Libraries
library(RCurl)
library(tidyverse)
library(XML)
library(RJSONIO)
library(knitr)
Task:
Pick three of your favorite books on one of your favorite subjects. At least one of the books should have morethan one author. For each book, include the title, authors, and two or three other attributes that you find interesting.
Take the information that you’ve selected about these three books, and separately create three files which store the book’s information in HTML (using an html table), XML, and JSON formats (e.g. “books.html”, “books.xml”, and “books.json”). To help you better understand the different file structures, I’d prefer that you create each of these files “by hand” unless you’re already very comfortable with the file formats. Write R code, using your packages of choice, to load the information from each of the three sources into separate R data frames. Are the three data frames identical?
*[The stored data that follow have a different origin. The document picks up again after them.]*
/-- PM's first qualifying after the warm-up asks nothing of the Cleaning Controller (R69). -/
theorem react_afterWarming (u : Setup) {old new : Chan} (was : old.state = .warming) (now : new.state = .qualifying) (c : Cleaning) :
    c.react u old new = c := by
  unfold Cleaning.react
  rw [now, was]
  split
  · rfl
  · exact if_neg fun h => absurd h.1 (by decide)

/-- The end of the warm-up replaces PM's record, and its reader does nothing with it. -/
theorem warmTick_due {s : State} (warming : (s.chan .pm).state = .warming) (ended : (s.chan .pm).warmup = some 0) :
    warmTick s = putChan .pm ((s.chan .pm).restart .qualifying) s := by
  unfold warmTick changeChan
  rw [Chan.warmedUp_due warming ended]
  exact changeClean_same (react_afterWarming _ warming rfl _)

/-- Settles O20: PM's record is replaced, and neither its reader nor the rest of the event reaches anything that is kept. -/
theorem warmupEndStartsQualifying : Obligations.WarmupEndStartsQualifying := by
  intro s running warming ended
  have kept := event_kept warmTick s
  rw [warmTick_due warming ended] at kept
  refine ⟨event warmTick s, ?_, ?_, fun _ => by rw [kept_clean kept, kept_cleanRow kept]; exact ⟨rfl, rfl⟩⟩
  · rw [event_after]
    exact whenDue_after (test := fun s => (s.chan .pm).state = .warming ∧ (s.chan .pm).warmup = some 0) running ⟨warming, ended⟩
  · rw [kept_clean kept, kept]; rfl

end Sys2Proof.Machine

/-! The requests that only read, and the lengths of the layouts (R37, R141, R170, R176, R178, R179, R181). -/

namespace Sys2Proof.Machine

/-! Replies -/

/-- A request row stands for the arrival of its frame. -/
theorem exec_asked {i : Instr} {r : Request} (row : asked i = some r) (s : State) : exec i s = live (arrive r) s := by
  cases i <;> cases row <;> rfl

/-- The part in state `s` takes every request at once, on the state `h`. -/
def Hears (s h : State) : Prop := ∀ (i : Instr) (r : Request), asked i = some r → exec i s = .next (takeRequest r h)

/-- A listening part does, on the state in which the silence is cleared (R169, R173). -/
theorem State.listening.hears {s : State} (listening : s.listening) : Hears s (clearSilence s) := fun _ r row =>
  (exec_asked row s).trans (heard r s listening)

section
variable {s h u : State} {i : Instr} {r : Request}

/-- A request that is accepted, and that no reset follows. -/
theorem Hears.accepted {x : List Byte} (hears : Hears s h) (row : asked i = some r) (taken : take r h = (u, .ok x))
    (plain : ∀ b, r ≠ .reset b) : exec i s = .next (u.replied r x) := by
  rw [hears i r row, took taken plain]

/-- A request that is accepted with an event. -/
theorem Hears.event {f : State → State} {p : State → List Byte} (hears : Hears s h) (i : Instr) (row : asked i = some r)
    (taken : take r h = accept f p h) (plain : ∀ b, r ≠ .reset b) :
    exec i s = .next ((h.after (f h)).replied r (p (h.after (f h)))) :=
  hears.accepted row (taken.trans (accept_after f p h)) plain

/-- A request that is refused. -/
theorem Hears.refused {reason : Reason} {detail : Nat} (hears : Hears s h) (row : asked i = some r)
    (no : take r h = refuse reason detail h) : exec i s = .next (h.declined r reason detail) := by
  rw [hears i r row, Machine.refused no]

end

/-! Channel and slot numbers (R1, R131) -/

theorem Channel.ofNum_num (c : Channel) : Channel.ofNum c.num = some c := by cases c <;> rfl

theorem Channel.num_lt (c : Channel) : c.num < 8 := by cases c <;> decide

theorem Channel.ofNum_none {n : Nat} (h : 7 < n) : Channel.ofNum n = none := by
  unfold Channel.ofNum; split <;> first | omega | rfl

theorem Slot.ofNum_num (n : Slot) : Slot.ofNum n.num = some n := by cases n <;> rfl

theorem Slot.ofNum_none {n : Nat} (h : 2 < n) : Slot.ofNum n = none := by
  unfold Slot.ofNum; split <;> first | omega | rfl

/-! The lengths of the layouts (R181). The long layouts are unfolded by `delta`: their equations are costly to derive. -/

@[simp] theorem leBytes_length (k n : Nat) : (leBytes k n).length = k := by
  induction k generalizing n with
  | zero => rfl
  | succ k ih => rw [leBytes, List.length_cons, ih]

@[simp] theorem field_length (k n : Nat) : (field k n).length = k := by
  unfold field; split <;> exact leBytes_length k _

@[simp] theorem fieldOpt_length (k : Nat) (n : Option Nat) : (fieldOpt k n).length = k := by
  cases n with
  | none => exact List.length_replicate
  | some n => exact field_length k n

@[simp] theorem signedField_length (v : Int) : (signedField v).length = 2 := leBytes_length 2 _

@[simp] theorem valueField_length (v : Option Int) : (valueField v).length = 2 := by
  cases v with
  | none => rfl
  | some v => exact signedField_length v

@[simp] theorem flagField_length (b : Bool) : (flagField b).length = 1 := rfl

@[simp] theorem Row.bytes_length (r : Row) : r.bytes.length = 7 := by simp [Row.bytes]

@[simp] theorem Chan.summary_length (c : Chan) : c.summary.length = 6 := by simp [Chan.summary]

@[simp] theorem claimBytes_length (l : List Claim) (who : Claimant) : (claimBytes l who).length = 2 := by
  unfold claimBytes; split
  · simp
  · rfl

@[simp] theorem serviceBytes_length (r : Option ServiceRun) : (serviceBytes r).length = 5 := by simp [serviceBytes]

@[simp] theorem contextBytes_length (c : Option Context) : (contextBytes c).length = 20 := by cases c <;> simp [contextBytes]

@[simp] theorem PumpRun.bytes_length (p : PumpRun) : p.bytes.length = 19 := by simp [PumpRun.bytes]

@[simp] theorem Check.bytes_length (c : Check) : c.bytes.length = 17 := by simp [Check.bytes]

@[simp] theorem SlotRec.summary_length (r : SlotRec) : r.summary.length = 3 := by simp [SlotRec.summary]

@[simp] theorem windowBytes_length (w : List Int) : (windowBytes w).length = 8 := by simp [windowBytes]

theorem statusPart_length (s : State) : (statusPart s).length = 87 := by
  delta statusPart
  simp only [Channel.all, List.flatMap_cons, List.flatMap_nil, List.length_nil, Chan.summary_length,
    claimBytes_length, serviceBytes_length, List.length_append, field_length, fieldOpt_length, flagField_length]

theorem statusAir_length (s : State) : (statusAir s).length = 62 := by
  delta statusAir
  simp only [Row.bytes_length, List.length_append, field_length, fieldOpt_length, flagField_length]

theorem statusDrying_length (s : State) : (statusDrying s).length = 117 := by
  delta statusDrying
  simp only [contextBytes_length, List.length_append, field_length, fieldOpt_length, valueField_length, flagField_length]

theorem statusWater_length (s : State) : (statusWater s).length = 67 := by
  delta statusWater
  simp only [PumpRun.bytes_length, SlotRec.summary_length, Check.bytes_length, List.length_append, field_length, fieldOpt_length, valueField_length, flagField_length]

theorem channelBytes_length (c : Channel) (k : Chan) : (channelBytes c k).length = 32 := by
  delta channelBytes
  simp only [windowBytes_length, List.length_append, field_length, fieldOpt_length, valueField_length, flagField_length]

/-- The tag takes 12 bytes, padded. -/
theorem slotBytes_length (n : Slot) {r : SlotRec} (tag : r.tag.length ≤ 12) : (slotBytes n r).length = 45 := by
  delta slotBytes
  simp only [List.length_append, List.length_replicate, field_length, fieldOpt_length, valueField_length, flagField_length]
  omega

/-! The answers -/

section
variable {h : State}

theorem identBytes_eq : identBytes = leBytes 2 14961 ++ leBytes 2 460 ++ [1#8] ++ (List.range 8).map Config.serialByte := rfl

theorem take_status (page : Byte) : take (.status page) h =
    if 3 < page.toNat then refuse .badValue 0 h else answerWith (statusPage h page.toNat) h := rfl

theorem take_channelGet_none {channel : Byte} (beyond : 7 < channel.toNat) : take (.channelGet channel) h = refuse .badValue 0 h := by
  simp only [take, takeChannelGet, Channel.ofNum_none beyond]

theorem take_channelGet {channel : Byte} {c : Channel} (num : c.num = channel.toNat) :
    take (.channelGet channel) h = answerWith (channelBytes c (h.chan c)) h := by
  simp only [take, takeChannelGet, ← num, Channel.ofNum_num]

theorem take_filterGet_none {slot : Byte} (beyond : 2 < slot.toNat) : take (.filterGet slot) h = refuse .badValue 0 h := by
  simp only [take, takeFilterGet, Slot.ofNum_none beyond]

theorem take_filterGet {slot : Byte} {n : Slot} (num : n.num = slot.toNat) :
    take (.filterGet slot) h = answerWith (slotBytes n (h.slot n)) h := by
  simp only [take, takeFilterGet, ← num, Slot.ofNum_num]

theorem itemKnown_false_iff (id : Nat) : itemKnown id = false ↔ ¬ ((1 ≤ id ∧ id ≤ 10) ∨ (16 ≤ id ∧ id ≤ 30)) := by
  simp [itemKnown]

/-- SETUP_GET: the id, then the index, by the item's rule. -/
theorem take_setupGet (item index : Byte) : take (.setupGet item index) h =
    if ¬ ((1 ≤ item.toNat ∧ item.toNat ≤ 10) ∨ (16 ≤ item.toNat ∧ item.toNat ≤ 30)) then refuse .badValue 255 h
    else if (item.toNat = 17 ∨ item.toNat = 18) ∧ 8 ≤ index.toNat then refuse .badValue 0 h
    else if item.toNat = 6 ∧ 12 < index.toNat then refuse .badValue 0 h
    else answerWith (item :: index :: itemValue item.toNat index.toNat h) h := by
  simp only [take, takeSetupGet, itemKnown_false_iff, getFault]
  by_cases known : ¬ ((1 ≤ item.toNat ∧ item.toNat ≤ 10) ∨ (16 ≤ item.toNat ∧ item.toNat ≤ 30))
  · rw [if_pos known, if_pos known]
  · rw [if_neg known, if_neg known]
    by_cases channel : (item.toNat = 17 ∨ item.toNat = 18) ∧ 8 ≤ index.toNat
    · simp only [if_pos channel]
    · by_cases level : item.toNat = 6 ∧ 12 < index.toNat
      · simp only [if_neg channel, if_pos level]
      · simp only [if_neg channel, if_neg level]

end

/-- Settles O52: each reading request is answered or refused on the state as it stands, and each layout is a list of fields. -/
theorem readingRequestsChangeNothing : Obligations.ReadingRequestsChangeNothing := by
  refine ⟨fun s listening => ?requests,
    fun s => ⟨statusPart_length s, statusAir_length s, statusDrying_length s, statusWater_length s⟩,
    channelBytes_length, fun n _ => slotBytes_length n⟩
  have hears := listening.hears
  generalize clearSilence s = h at hears ⊢
  refine ⟨hears.accepted rfl rfl nofun, fun page => ?status,
    fun channel => ⟨fun beyond => hears.refused rfl (take_channelGet_none beyond),
      fun c num => hears.accepted rfl (take_channelGet num) nofun⟩,
    fun slot => ⟨fun beyond => hears.refused rfl (take_filterGet_none beyond),
      fun n num => hears.accepted rfl (take_filterGet num) nofun⟩,
    fun item index => ?setup⟩
  case status =>
    have taken := take_status (h := h) page
    split_ifs at taken ⊢
    · exact hears.refused rfl taken
    · exact hears.accepted rfl taken nofun
  case setup =>
    have taken := take_setupGet (h := h) item index
    dsimp only
    by_cases unknown : ¬ ((1 ≤ item.toNat ∧ item.toNat ≤ 10) ∨ (16 ≤ item.toNat ∧ item.toNat ≤ 30))
    · rw [if_pos unknown] at taken ⊢
      exact hears.refused rfl taken
    · rw [if_neg unknown] at taken ⊢
      split_ifs at taken ⊢
      · exact hears.refused rfl taken
      · exact hears.refused rfl taken
      · exact hears.accepted rfl taken nofun

end Sys2Proof.Machine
Your deliverable is the three source files and the R code. If you can, package your assignment solution up into an .Rmd file and publish to rpubs.com. [This will also require finding a way to make your three text files accessible from the web].
HTML
html_hw <- getURLContent("https://rawgit.com/nschettini/CUNY-MSDS-DATA-607/master/htmlhw.htm")
html_df <- html_hw %>%
readHTMLTable() %>%
data.frame()
colnames(html_df) <- str_replace(colnames(html_df),"NULL\\.", "")
colnames(html_df) <- str_replace(colnames(html_df),"\\.", " ")
kable(html_df)
Book Title | Author | Cover Type | Subject | Pages |
---|---|---|---|---|
A Brief History of Time | Stephen Hawking | Kindle | Popular Science | 256 |
Ready Player One | Ernest Cline | Soft | Science Fiction | 385 |
Automated Data Collection with R | Simon Munzert | Hard | Data Science | 452 |
Automated Data Collection with R | Christian Rubba | Hard | Data Science | 452 |
Automated Data Collection with R | Peter Meibner | Hard | Data Science | 452 |
Automated Data Collection with R | Dominic Nyhuis | Hard | Data Science | 452 |
XML
xml_hw <- getURLContent("https://rawgit.com/nschettini/CUNY-MSDS-DATA-607/master/xmlhw.xml")
xml_df <- xml_hw %>%
xmlParse() %>%
xmlToDataFrame()
kable(xml_df)
book_title | authors | cover_type | subject | pages |
---|---|---|---|---|
A Brief History of Time | Stephen Hawking | Soft | Popular Science | 256 |
Ready Player One | Ernest Cline | Soft | Science Fiction | 385 |
Automated Data Collection with R | Simon MunzertChristian RubbaPeter MeibnerDominic Nyhuis | Hard | Data Science | 452 |
JSON
json_hw <- getURLContent("https://rawgit.com/nschettini/CUNY-MSDS-DATA-607/master/jsonhw.json")
json_df <- fromJSON(json_hw)
json_df <- do.call("rbind", lapply(json_df$`favorite recent books`, data.frame, stringsAsFactors = F))
kable(json_df)
Book.Title | Authors | Cover.Type | Subject | Pages |
---|---|---|---|---|
A Brief History of Time | Stephen Hawking | Kindle | Popular Science | 256 |
Ready Player One | Ernest Cline | Soft | Science Fiction | 385 |
Automated Data Collection with R | Simon Munzert | Hard | Data Science | 452 |
Automated Data Collection with R | Christian Rubba | Hard | Data Science | 452 |
Automated Data Collection with R | Peter Meibner | Hard | Data Science | 452 |
Automated Data Collection with R | Dominic Nyhuis | Hard | Data Science | 452 |
Conclusions:
The three dataframes are not identical. The HTML and JSON dataframes turn out to be identical
html_df == json_df
## Book Title Author Cover Type Subject Pages
## [1,] TRUE TRUE TRUE TRUE TRUE
## [2,] TRUE TRUE TRUE TRUE TRUE
## [3,] TRUE TRUE TRUE TRUE TRUE
## [4,] TRUE TRUE TRUE TRUE TRUE
## [5,] TRUE TRUE TRUE TRUE TRUE
## [6,] TRUE TRUE TRUE TRUE TRUE
However, the XML dataframe is not. The Authors are stored under one section, instead of multiple like the others.